Someone (again

) mentioned floating grounds and electron guns in regard to ME drives so again:
A floating ground is a ground that grounds to something other then earth (or more likely in sci-fi terms a large enough celestial body). A starship's floating ground would be its hull. All this does is balance out the voltages to prevent current from flowing (at least were you don't want it to) thus preventing pretty little lightning jumps that may or may not have the power to do harm depending on their power. Now for ME the charge coming off the drive is enough to melt the hull so it more then enough for it to have been jumping though the air before it gets to that level leading to the theory that a drive can't discharge in use. (In addition to the fact that electron leaving the eezo should make a mass increasing field) If one can't discharge in use the drive charge will build up to unsafe levels after any reasonable amount of use (that is after being used for minutes to an hour), thus one can't ground to the hull or one would damage it. Now if the charge could be removed in use (all evidence points to no) then one might be able to ground to the hull it just needs to take about 3MJ of power per second. Or you could make a special grounding device to act as a floating ground. But good luck on making anything better then the hull! The best thing would be another chunk of eezo, which you might as well use to make the core bigger, which will allow the ship to go longer w/o discharging.
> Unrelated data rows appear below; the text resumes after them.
-- ==== Sys2Proof/Machine/Integrity.lean ====
section
/-! DEFINITION. Memory integrity (chapter 8): recording errors, the channel policy, FREEZE and its snapshot, the return
of read data, seeding and scrubbing, alerts and replay, post-package repair, and rank migration. -/

namespace Sys2Proof.Machine

/-! ### Recording an error -/

/-- An error as Table 8.9 holds it. `place` is the physical place, `kind` 1 CE, 2 UE, 3 POISON, 4 PAR_FAIL, 5 WCRC_FAIL,
6 HOST_HOLD; `sys` the system address of the word. -/
structure MemError where
  place : Loc
  sys : Nat
  syn : Nat
  kind : Nat
  source : Nat
  spec : Bool
  seeding : Bool
  critical : Bool
  checkbit : Bool
deriving DecidableEq, Repr

/-- The system address lies in an enabled CRITICAL range (Table 8.11). -/
def Chip.isCritical (c : Chip) (a : Nat) : Bool :=
  (List.range 8).any fun n =>
    c.flag (MCX_CRIT_BASE_EN.at n) && decide (c.rd (MCX_CRIT_BASE_BASE.at n) * 4096 ≤ a)
      && decide (a < c.rd (MCX_CRIT_LIM_LIM.at n) * 4096)

/-- The five words of a capture (Table 8.9). -/
def Chip.errWord (c : Chip) (e : MemError) (i : Nat) : Word :=
  match i with
  | 0 => BitVec.ofNat 32 e.sys
  | 1 => BitVec.ofNat 32 (e.place.rank + e.place.bank * 2 + e.place.row * 16 + e.place.off / 2 * 2 ^ 20)
  | 2 =>
    BitVec.ofNat 32 (e.syn % 256 + e.sys / 8 % 8 * 2 ^ 8 + e.kind * 2 ^ 11 + e.source * 2 ^ 14 + b2n e.spec * 2 ^ 24
      + b2n e.seeding * 2 ^ 25 + b2n e.critical * 2 ^ 26 + b2n e.checkbit * 2 ^ 27 + 2 ^ 31)
  | 3 => BitVec.ofNat 32 c.now
  | _ => BitVec.ofNat 32 (c.now / 2 ^ 32)

/-- Write a capture at a register base. -/
def Chip.capture (c : Chip) (base : Nat) (e : MemError) : Chip :=
  (List.range 5).foldl (fun c i => c.setReg (base + 4 * i) (c.errWord e i)) c

/-- A row's place in the candidate table (chapter 8, Post-package repair). -/
def Chip.candF (ch i : Nat) (f : Field) : Field := (mcF ch f).off (4 * i)

/-- The candidate entry of a row. -/
def Chip.candHit (c : Chip) (ch : Nat) (l : Loc) (i : Nat) : Bool :=
  c.flag (Chip.candF ch i MCA_PPR_CAND_VALID) && c.rd (Chip.candF ch i MCA_PPR_CAND_RANK) == l.rank
    && c.rd (Chip.candF ch i MCA_PPR_CAND_BANK) == l.bank && c.rd (Chip.candF ch i MCA_PPR_CAND_ROW) == l.row

/-- Write candidate entry `i`. -/
def Chip.candPut (c : Chip) (ch : Nat) (l : Loc) (i : Nat) (ue : Bool) : Chip :=
  (((((c.wr (Chip.candF ch i MCA_PPR_CAND_VALID) 1).wr (Chip.candF ch i MCA_PPR_CAND_RANK) l.rank).wr
    (Chip.candF ch i MCA_PPR_CAND_BANK) l.bank).wr (Chip.candF ch i MCA_PPR_CAND_ROW) l.row).wr
    (Chip.candF ch i MCA_PPR_CAND_UE) (b2n ue)).wr (Chip.candF ch i MCA_PPR_CAND_COUNT) 0

/-- The entry a new row replaces in a full table: the lowest count not marked UE, the lowest index on a tie. -/
def Chip.candVictim (c : Chip) (ch : Nat) : Option Nat :=
  let free := (List.range 8).filter fun i => !c.flag (Chip.candF ch i MCA_PPR_CAND_UE)
  free.find? fun i => free.all fun j =>
    decide (c.rd (Chip.candF ch i MCA_PPR_CAND_COUNT) ≤ c.rd (Chip.candF ch j MCA_PPR_CAND_COUNT))

/-- An error of a row enters the candidate table: its first error makes an entry, further CEs are counted, a UE marks it. -/
def Chip.candNote (c : Chip) (ch : Nat) (l : Loc) (kind : Nat) : Chip :=
  match (List.range 8).find? fun i => c.candHit ch l i with
  | some i =>
    if kind = 1 then c.bump (Chip.candF ch i MCA_PPR_CAND_COUNT) 1
    else if kind = 2 then c.wr (Chip.candF ch i MCA_PPR_CAND_UE) 1
    else c
  | none =>
    match (List.range 8).find? fun i => !c.flag (Chip.candF ch i MCA_PPR_CAND_VALID) with
    | some i => c.candPut ch l i (kind == 2)
    | none =>
      match c.candVictim ch with
      | some i => c.candPut ch l i (kind == 2)
      | none => c

/-- The error counters of a physical rank, and the MEM event (R401): a CE raises it only while CE is 0 or when it
reaches 0xFFFF. -/
def Chip.countError (c : Chip) (e : MemError) : Chip :=
  let ch := e.place.ch
  let r := 8 * e.place.rank
  if e.kind = 1 then
    let n := c.rd ((mcF ch MCA_CNT_A_CE).off r)
    let c1 := c.bump ((mcF ch MCA_CNT_A_CE).off r) 1
    if n = 0 ∨ n = 0xFFFE then c1.evt evMem else c1
  else if e.kind = 3 then
    (if e.source < 12 then c.bump ((mcF ch MCA_CNT_B_POISON_READ).off r) 1 else c).evt evMem
  else (c.bump ((mcF ch MCA_CNT_A_UE).off r) 1).evt evMem

/-- UNIT of a MEM record (Table 17.6). -/
def memUnit (e : MemError) (event : Nat) : Nat :=
  e.place.ch + (if e.kind < 8 then e.kind else 0) * 2 + e.source * 16 + b2n e.spec * 2 ^ 8 + b2n e.seeding * 2 ^ 9
    + b2n e.critical * 2 ^ 10 + b2n e.checkbit * 2 ^ 11 + event * 2 ^ 12

/-- Record an error: counters, FIRST while it is armed, LAST, the event log (not for a CE), the candidate table, and the
memory-critical input (R366, R401). -/
def Chip.recordError (c : Chip) (e : MemError) : Chip :=
  let ch := e.place.ch
  let c1 := c.countError e
  let c2 := if c.flag (mcF ch MCA_ERR_FIRST2_VALID) then c1 else c1.capture (0x040240 + ch * 0x10000) e
  let c3 := c2.capture (0x040260 + ch * 0x10000) e
  let c4 := if e.kind = 1 then c3 else c3.logRecord 4 0 (memUnit e 0) e.sys
  let c5 := if e.source = 14 then c4 else c4.candNote ch e.place e.kind
  if e.critical && !e.spec then c5.withSafe fun c => c.srcAssert 12 e.sys else c5

/-! ### The snapshot and FREEZE -/

/-- Put two words per entry of a list into a snapshot, from an index on. -/
def snapPairs (base : Nat) (ps : List (Nat × Nat)) : List (Nat × Word) :=
  ps.zipIdx.flatMap fun x =>
    [(base + 2 * x.2, BitVec.ofNat 32 x.1.1), (base + 2 * x.2 + 1, BitVec.ofNat 32 x.1.2)]

/-- Put one word per entry of a list into a snapshot, from an index on. -/
def snapWords (base : Nat) (ws : List Nat) : List (Nat × Word) :=
  ws.zipIdx.map fun x => (base + x.2, BitVec.ofNat 32 x.1)

/-- A mask of eight truth values as a number. -/
def maskNat (m : List Bool) : Nat := ((List.range 8).map fun i => if m.getD i false then 2 ^ i else 0).foldl (· + ·) 0

/-- The snapshot of a channel at t0 (Table 8.6). -/
def Chip.snapshotOf (c : Chip) (ch : Nat) (e : MemError) : List (Nat × Word) :=
  let m := c.mc ch
  let trig := (List.range 5).map fun i => (i, c.errWord e i)
  let state := c.mcState ch + m.readQ.length * 2 ^ 3 + m.writeQ.length * 2 ^ 10 + m.nrQ.length * 2 ^ 16
    + min 31 (m.owed.foldl (· + ·) 0) * 2 ^ 21
  let rq := m.readQ.map fun x => (x.line, x.port + min (x.age / 64) 1023 * 2 ^ 4 + 2 ^ 16 + b2n x.spec * 2 ^ 17)
  let wq := m.writeQ.map fun x => (x.line, x.port + maskNat x.mask * 2 ^ 4 + 2 ^ 12)
  let nq := m.nrQ.map fun x => 1 + x.bank * 2 + x.rank * 2 ^ 4 + x.row * 2 ^ 5
  let rows := m.banks.map fun b => match b.row with | some r => 1 + r * 2 | none => 0
  let cmds := m.history.reverse.map fun x =>
    (x.code + x.rank * 2 ^ 4 + x.bank * 2 ^ 5, x.arg % 65536 + min (m.now - x.time) 0xFFFF * 2 ^ 16)
  let cmdBase := 0x100 + 2 * (64 - min 64 cmds.length)
  (trig ++ [(5, BitVec.ofNat 32 state)] ++ snapPairs 0x010 rq ++ snapPairs 0x090 wq ++ snapWords 0x0D0 nq
    ++ snapWords 0x0E0 rows ++ snapPairs cmdBase cmds).filter fun p => decide (p.2 ≠ 0)

/-- FREEZE of one channel starts (R397, Table 8.5): the snapshot, no new request, queued reads abandoned, light dark, a
MEM record of EVENT 2. -/
def Chip.freezeStart (c : Chip) (ch : Nat) (e : MemError) (addr : Nat) : Chip :=
  let c1 := ((c.onMc ch fun m => { m with snapshot := c.snapshotOf ch e, sluiceEntry := false }).wr
    (mcF ch MCA_ECC_STAT_FROZEN) 1).abandonReads ch
  ((c1.onLk fun k => { k with freezeDark := true }).logRecord 4 0
    (memUnit (if e.kind = 6 then { e with kind := 0 } else e) 2) addr).evt evMem

/-- The modes E10 can be taken from (Table 1.4). -/
def Mode.canFreeze (m : Mode) : Bool :=
  m == .load || m == .calibrate || m == .mirror || m == .scan || m == .panel

/-- A policy FREEZE: not in HOLD, not for a channel that is frozen already, and only from a mode that has E10. -/
def Chip.policyFreeze (c : Chip) (e : MemError) : Chip :=
  if c.mode.mode.canFreeze && !c.isFrozen e.place.ch then
    (c.freezeStart e.place.ch e e.sys).forceEdge .e10 .hold causeFreeze
  else c

/-- Migration starts (Table 8.4). -/
def Chip.migStart (c : Chip) (ch : Nat) : Chip :=
  (c.wr ((MCX_MIG_STAT_PROGRESS).at ch) 0).setMig ch 1

/-- The channel has a spare rank (R368). -/
def Chip.hasSpare (c : Chip) (ch : Nat) : Bool := c.mcSpare ch && (c.migState ch == 0 || c.migState ch == 5)

/-- A policy event (R365, R367, Table 8.3): migration starts from IDLE only; an aborted one waits for START (Table 8.4). -/
def Chip.policyEvent (c : Chip) (e : MemError) : Chip :=
  let ch := e.place.ch
  if c.flag (mcF ch MCA_ECC_CTL_POLICY) then c.policyFreeze e
  else if e.source = 14 then c
  else
    let redirected := c.flag ((MCX_MIG_STAT_REDIRECT).at ch)
    if e.place.rank = 0 ∧ c.mcSpare ch = true ∧ c.migState ch = 0 then c.migStart ch
    else if c.hasSpare ch then c
    else if (e.place.rank = 0 ∧ redirected = false) ∨ (e.place.rank = 1 ∧ redirected = true) then
      c.bump (mcF ch MCA_RETRY_CNT_MIG_NOSPARE) 1
    else c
As for particle beams (aka electron guns) some one quoted Atomic Rockets as to why that'd be bad and so here's that bit again:
"Another problem is one shared by ion drives, the "space charge." If you keep shooting off electron beams you will build up a strong positive charge on your ship. At some point the charge will become strong enough to bend the beam. And the moment your ship tries to dock with another it will be similar to scuffing your shoes on the rug and touching the doorknob. Except instead of a tiny spark it will be a huge arc that will blow all your circuit breakers and spot-weld the ships together.
Don't try to neutralize the charge by firing off positively charged proton beams. John Schilling warns that space is filled with an extremely low-density, but conductive, plasma. You try to eject charge from your ship, and the ship itself becomes part of a current loop. Not only is the current flowing through the hull
(or trying to) likely to cause problems, but all those electrons or protons being sucked in produce X-rays on hitting the hull."
linky
In short no you can't eject charge from a ship in space, you go to a nice planet or some sort of discharge facility and do it there were space/physics won't try to murder you.
Well unless the guys I read got their science wrong, anyone who knows more about this stuff see any issues with this?
On the other hand shield upgrades for everyone! Don't forget that shields' eezo core(s) will need to cycle to discharge their own accumulated charges!